THE PROBLEM: When a line in the material contains the word "nonce", copy it.
··· GIVEN RECORDS ···
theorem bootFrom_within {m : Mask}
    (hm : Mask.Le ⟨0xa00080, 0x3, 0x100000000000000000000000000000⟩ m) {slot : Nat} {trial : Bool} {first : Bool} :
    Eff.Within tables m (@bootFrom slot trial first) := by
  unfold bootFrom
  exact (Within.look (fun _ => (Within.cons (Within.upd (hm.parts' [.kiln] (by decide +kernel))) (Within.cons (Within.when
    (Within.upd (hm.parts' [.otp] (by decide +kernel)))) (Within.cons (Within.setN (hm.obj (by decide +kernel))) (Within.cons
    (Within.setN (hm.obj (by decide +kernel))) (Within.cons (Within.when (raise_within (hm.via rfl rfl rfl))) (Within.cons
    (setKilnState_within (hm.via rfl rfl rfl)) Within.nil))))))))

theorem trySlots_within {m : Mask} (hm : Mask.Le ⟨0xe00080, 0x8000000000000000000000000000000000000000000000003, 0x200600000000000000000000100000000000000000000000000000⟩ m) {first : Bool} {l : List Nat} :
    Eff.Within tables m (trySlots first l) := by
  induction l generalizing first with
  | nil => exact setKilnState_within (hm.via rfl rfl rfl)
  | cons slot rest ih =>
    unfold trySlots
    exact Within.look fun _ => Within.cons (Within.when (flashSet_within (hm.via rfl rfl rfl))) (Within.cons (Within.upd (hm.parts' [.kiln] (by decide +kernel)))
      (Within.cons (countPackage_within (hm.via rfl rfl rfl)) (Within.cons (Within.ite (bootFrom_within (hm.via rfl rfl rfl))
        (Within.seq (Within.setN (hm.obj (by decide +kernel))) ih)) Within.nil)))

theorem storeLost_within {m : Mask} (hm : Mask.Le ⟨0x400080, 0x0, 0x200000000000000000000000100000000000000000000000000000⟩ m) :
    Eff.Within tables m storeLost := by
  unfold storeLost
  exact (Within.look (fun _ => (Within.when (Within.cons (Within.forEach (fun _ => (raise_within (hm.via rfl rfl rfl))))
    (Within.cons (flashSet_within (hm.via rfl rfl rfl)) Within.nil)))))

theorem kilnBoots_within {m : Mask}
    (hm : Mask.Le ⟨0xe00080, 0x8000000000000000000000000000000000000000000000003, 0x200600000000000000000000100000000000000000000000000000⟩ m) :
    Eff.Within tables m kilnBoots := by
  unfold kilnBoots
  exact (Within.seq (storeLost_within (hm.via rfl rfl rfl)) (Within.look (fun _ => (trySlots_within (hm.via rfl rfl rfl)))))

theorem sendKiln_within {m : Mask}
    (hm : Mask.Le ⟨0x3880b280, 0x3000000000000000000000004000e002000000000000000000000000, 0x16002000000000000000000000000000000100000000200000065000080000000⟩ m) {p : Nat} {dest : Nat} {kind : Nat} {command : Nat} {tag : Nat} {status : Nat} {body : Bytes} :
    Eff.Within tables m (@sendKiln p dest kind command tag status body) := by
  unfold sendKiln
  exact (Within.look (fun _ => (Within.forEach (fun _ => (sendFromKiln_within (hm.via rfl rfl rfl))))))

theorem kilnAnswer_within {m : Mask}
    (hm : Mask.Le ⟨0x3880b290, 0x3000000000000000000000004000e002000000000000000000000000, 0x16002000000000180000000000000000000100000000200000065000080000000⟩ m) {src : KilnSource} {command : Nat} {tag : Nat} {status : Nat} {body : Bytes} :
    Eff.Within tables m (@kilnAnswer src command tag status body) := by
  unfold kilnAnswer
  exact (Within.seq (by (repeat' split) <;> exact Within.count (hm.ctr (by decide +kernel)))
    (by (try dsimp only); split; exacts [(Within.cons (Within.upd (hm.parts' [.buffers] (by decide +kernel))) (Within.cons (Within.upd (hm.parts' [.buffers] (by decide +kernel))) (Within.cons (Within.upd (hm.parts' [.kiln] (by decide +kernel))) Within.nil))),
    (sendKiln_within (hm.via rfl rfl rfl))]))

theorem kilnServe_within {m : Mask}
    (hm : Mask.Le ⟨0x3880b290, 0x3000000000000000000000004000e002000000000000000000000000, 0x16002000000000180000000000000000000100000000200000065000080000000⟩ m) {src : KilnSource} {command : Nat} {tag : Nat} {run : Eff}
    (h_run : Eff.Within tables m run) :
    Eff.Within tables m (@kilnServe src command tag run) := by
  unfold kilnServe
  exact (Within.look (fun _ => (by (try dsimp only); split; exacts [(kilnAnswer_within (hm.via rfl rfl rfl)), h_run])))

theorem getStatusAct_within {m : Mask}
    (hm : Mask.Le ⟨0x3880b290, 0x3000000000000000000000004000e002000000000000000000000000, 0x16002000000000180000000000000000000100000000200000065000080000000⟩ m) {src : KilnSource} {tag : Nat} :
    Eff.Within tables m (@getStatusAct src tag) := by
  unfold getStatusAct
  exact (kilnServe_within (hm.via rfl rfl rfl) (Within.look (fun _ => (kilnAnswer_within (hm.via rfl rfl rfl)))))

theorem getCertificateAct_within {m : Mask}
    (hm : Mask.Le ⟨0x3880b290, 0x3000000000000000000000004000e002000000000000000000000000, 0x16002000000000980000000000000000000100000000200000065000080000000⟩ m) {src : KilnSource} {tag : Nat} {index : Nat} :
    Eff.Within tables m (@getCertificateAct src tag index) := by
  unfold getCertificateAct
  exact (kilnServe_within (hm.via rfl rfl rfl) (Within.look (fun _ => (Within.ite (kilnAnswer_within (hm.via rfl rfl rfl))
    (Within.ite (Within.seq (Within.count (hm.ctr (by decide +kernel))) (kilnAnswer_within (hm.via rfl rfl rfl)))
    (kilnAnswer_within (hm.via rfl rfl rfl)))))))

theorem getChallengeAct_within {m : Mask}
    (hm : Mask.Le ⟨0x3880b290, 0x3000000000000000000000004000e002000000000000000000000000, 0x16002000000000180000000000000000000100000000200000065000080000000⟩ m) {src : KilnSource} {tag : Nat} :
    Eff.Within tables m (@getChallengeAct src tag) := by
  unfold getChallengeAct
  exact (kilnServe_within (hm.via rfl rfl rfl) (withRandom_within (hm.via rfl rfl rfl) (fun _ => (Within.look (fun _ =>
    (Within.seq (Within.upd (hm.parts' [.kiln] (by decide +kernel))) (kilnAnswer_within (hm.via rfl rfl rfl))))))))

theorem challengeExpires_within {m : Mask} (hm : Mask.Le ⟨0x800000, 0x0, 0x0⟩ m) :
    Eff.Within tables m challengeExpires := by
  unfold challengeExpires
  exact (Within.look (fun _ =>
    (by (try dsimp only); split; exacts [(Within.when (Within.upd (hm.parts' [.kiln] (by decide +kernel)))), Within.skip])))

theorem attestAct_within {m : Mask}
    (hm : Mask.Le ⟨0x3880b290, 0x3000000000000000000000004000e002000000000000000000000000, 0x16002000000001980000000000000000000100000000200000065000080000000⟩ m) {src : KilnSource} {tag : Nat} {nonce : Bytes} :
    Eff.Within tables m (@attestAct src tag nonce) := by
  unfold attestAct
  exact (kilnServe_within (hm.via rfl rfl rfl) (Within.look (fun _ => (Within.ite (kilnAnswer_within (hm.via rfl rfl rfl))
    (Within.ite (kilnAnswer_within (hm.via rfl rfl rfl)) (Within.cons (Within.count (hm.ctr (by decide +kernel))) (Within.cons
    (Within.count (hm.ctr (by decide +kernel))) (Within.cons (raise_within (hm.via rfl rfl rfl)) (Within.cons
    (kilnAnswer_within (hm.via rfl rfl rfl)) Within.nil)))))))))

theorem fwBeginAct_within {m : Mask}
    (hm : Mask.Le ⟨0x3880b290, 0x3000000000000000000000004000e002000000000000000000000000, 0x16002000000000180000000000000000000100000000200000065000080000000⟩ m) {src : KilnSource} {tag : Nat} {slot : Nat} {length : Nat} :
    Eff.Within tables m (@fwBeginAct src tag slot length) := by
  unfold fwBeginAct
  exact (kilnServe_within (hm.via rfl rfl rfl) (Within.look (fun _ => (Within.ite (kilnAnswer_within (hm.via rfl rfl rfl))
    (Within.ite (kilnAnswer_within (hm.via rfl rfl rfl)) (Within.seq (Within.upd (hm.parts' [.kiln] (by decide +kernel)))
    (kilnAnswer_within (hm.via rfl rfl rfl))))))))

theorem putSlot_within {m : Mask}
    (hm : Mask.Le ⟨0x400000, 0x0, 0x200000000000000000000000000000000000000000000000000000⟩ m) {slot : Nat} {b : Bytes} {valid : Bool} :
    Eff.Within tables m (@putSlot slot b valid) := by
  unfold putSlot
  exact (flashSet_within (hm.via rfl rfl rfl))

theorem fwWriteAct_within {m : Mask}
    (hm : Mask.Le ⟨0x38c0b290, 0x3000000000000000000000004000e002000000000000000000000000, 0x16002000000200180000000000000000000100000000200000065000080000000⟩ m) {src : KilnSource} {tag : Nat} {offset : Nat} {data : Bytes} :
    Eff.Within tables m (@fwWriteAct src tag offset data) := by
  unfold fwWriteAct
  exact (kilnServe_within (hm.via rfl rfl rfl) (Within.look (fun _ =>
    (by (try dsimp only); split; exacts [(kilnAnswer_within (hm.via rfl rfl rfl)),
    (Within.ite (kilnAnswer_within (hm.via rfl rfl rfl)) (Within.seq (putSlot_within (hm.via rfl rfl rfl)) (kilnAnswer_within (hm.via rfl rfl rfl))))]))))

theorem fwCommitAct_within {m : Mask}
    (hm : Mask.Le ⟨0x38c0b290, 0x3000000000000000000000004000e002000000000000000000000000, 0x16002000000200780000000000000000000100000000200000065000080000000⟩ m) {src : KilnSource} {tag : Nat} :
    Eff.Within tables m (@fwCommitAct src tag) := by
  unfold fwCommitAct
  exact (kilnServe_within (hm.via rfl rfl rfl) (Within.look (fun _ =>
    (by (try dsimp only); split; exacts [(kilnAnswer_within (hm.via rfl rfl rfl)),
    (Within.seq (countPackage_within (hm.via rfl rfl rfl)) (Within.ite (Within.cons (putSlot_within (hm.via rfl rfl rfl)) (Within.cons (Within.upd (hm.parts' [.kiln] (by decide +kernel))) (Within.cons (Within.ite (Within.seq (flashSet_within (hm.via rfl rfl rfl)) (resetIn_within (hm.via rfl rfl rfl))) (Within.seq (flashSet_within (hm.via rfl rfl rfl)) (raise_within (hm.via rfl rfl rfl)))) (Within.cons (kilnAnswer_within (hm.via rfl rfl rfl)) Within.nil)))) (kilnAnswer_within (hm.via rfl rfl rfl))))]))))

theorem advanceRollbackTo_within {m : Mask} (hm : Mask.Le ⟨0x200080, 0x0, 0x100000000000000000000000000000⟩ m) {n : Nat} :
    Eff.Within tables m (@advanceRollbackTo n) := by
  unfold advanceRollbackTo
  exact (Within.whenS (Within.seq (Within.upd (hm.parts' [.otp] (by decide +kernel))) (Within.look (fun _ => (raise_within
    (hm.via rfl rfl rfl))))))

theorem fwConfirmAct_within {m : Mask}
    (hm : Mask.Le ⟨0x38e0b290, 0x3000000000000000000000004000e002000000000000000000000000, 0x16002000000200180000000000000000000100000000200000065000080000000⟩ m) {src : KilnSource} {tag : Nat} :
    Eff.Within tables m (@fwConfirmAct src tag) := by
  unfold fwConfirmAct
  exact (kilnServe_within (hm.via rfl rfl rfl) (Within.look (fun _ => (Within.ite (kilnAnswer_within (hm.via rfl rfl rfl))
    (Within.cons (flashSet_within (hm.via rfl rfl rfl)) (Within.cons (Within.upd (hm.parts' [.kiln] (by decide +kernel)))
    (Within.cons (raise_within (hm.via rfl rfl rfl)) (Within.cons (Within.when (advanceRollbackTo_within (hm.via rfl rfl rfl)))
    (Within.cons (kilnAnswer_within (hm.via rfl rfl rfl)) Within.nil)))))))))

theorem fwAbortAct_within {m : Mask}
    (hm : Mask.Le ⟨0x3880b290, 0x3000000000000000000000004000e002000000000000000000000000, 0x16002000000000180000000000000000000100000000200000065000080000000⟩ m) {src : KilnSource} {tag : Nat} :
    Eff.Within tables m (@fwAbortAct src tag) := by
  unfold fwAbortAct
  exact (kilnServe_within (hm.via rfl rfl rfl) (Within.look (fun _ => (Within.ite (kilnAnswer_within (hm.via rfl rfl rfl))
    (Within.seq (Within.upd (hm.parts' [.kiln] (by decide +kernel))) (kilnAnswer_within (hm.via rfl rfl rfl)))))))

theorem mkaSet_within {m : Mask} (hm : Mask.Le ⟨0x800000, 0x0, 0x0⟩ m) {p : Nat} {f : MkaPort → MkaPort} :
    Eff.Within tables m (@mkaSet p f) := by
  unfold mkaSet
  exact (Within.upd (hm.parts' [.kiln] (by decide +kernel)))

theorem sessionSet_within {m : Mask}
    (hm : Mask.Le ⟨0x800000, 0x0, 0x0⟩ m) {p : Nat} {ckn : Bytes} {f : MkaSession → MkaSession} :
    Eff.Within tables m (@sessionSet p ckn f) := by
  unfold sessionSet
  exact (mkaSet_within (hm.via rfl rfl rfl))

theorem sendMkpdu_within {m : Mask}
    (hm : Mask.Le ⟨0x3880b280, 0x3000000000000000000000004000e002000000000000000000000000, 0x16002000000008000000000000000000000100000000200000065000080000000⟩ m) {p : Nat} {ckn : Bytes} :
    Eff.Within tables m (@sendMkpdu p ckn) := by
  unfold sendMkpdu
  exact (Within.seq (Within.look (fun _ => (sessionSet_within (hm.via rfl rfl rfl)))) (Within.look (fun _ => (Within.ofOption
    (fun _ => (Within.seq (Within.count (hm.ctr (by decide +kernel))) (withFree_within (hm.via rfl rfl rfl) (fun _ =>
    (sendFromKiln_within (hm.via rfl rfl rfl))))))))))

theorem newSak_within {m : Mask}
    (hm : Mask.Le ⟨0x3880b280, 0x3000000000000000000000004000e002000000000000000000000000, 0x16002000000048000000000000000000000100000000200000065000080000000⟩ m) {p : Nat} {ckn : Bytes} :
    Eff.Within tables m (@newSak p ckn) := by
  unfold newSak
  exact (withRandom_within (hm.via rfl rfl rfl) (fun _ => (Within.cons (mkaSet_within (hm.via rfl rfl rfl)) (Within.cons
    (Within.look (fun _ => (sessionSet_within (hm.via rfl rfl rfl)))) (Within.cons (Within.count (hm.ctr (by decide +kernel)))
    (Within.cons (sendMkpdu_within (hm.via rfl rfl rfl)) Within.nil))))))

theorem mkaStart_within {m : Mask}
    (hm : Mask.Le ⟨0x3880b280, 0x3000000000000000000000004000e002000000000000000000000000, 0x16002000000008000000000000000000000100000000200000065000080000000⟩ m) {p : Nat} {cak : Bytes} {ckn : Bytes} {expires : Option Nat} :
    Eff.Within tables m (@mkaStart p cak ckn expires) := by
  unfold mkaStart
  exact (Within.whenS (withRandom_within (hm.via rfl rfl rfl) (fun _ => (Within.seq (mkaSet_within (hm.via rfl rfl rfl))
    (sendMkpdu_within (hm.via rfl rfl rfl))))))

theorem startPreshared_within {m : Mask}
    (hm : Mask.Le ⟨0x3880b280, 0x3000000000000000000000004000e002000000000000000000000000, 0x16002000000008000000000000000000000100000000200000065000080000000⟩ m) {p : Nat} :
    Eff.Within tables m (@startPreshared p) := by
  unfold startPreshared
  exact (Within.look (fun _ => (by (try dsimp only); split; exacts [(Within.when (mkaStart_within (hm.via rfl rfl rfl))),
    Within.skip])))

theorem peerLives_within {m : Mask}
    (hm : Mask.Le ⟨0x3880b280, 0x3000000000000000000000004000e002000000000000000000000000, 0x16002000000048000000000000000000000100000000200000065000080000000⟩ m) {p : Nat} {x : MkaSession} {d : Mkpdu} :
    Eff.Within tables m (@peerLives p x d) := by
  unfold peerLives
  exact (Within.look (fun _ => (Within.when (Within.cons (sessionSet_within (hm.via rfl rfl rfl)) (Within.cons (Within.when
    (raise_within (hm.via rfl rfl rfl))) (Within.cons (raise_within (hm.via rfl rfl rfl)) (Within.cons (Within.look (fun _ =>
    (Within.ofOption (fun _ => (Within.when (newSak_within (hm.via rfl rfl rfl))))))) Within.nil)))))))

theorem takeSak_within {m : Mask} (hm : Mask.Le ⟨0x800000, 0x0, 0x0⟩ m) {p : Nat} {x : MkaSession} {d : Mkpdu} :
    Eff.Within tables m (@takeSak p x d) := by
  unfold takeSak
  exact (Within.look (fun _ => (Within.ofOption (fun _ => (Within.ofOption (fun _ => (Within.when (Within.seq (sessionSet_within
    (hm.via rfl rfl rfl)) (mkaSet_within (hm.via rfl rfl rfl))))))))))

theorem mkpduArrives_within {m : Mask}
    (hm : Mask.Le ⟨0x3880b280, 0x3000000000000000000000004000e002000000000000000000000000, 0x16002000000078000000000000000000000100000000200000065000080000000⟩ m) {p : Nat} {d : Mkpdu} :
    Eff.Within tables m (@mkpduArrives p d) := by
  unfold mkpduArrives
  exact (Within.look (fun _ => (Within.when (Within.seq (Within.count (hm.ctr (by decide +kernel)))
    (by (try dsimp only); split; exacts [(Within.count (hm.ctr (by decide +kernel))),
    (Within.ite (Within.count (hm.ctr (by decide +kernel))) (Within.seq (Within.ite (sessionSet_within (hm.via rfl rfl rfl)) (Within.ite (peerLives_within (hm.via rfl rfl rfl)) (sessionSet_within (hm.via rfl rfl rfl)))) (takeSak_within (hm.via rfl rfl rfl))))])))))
···
WRITTEN ANSWER:
    (hm : Mask.Le ⟨0x3880b290, 0x3000000000000000000000004000e002000000000000000000000000, 0x16002000000001980000000000000000000100000000200000065000080000000⟩ m) {src : KilnSource} {tag : Nat} {nonce : Bytes} :
    Eff.Within tables m (@attestAct src tag nonce) := by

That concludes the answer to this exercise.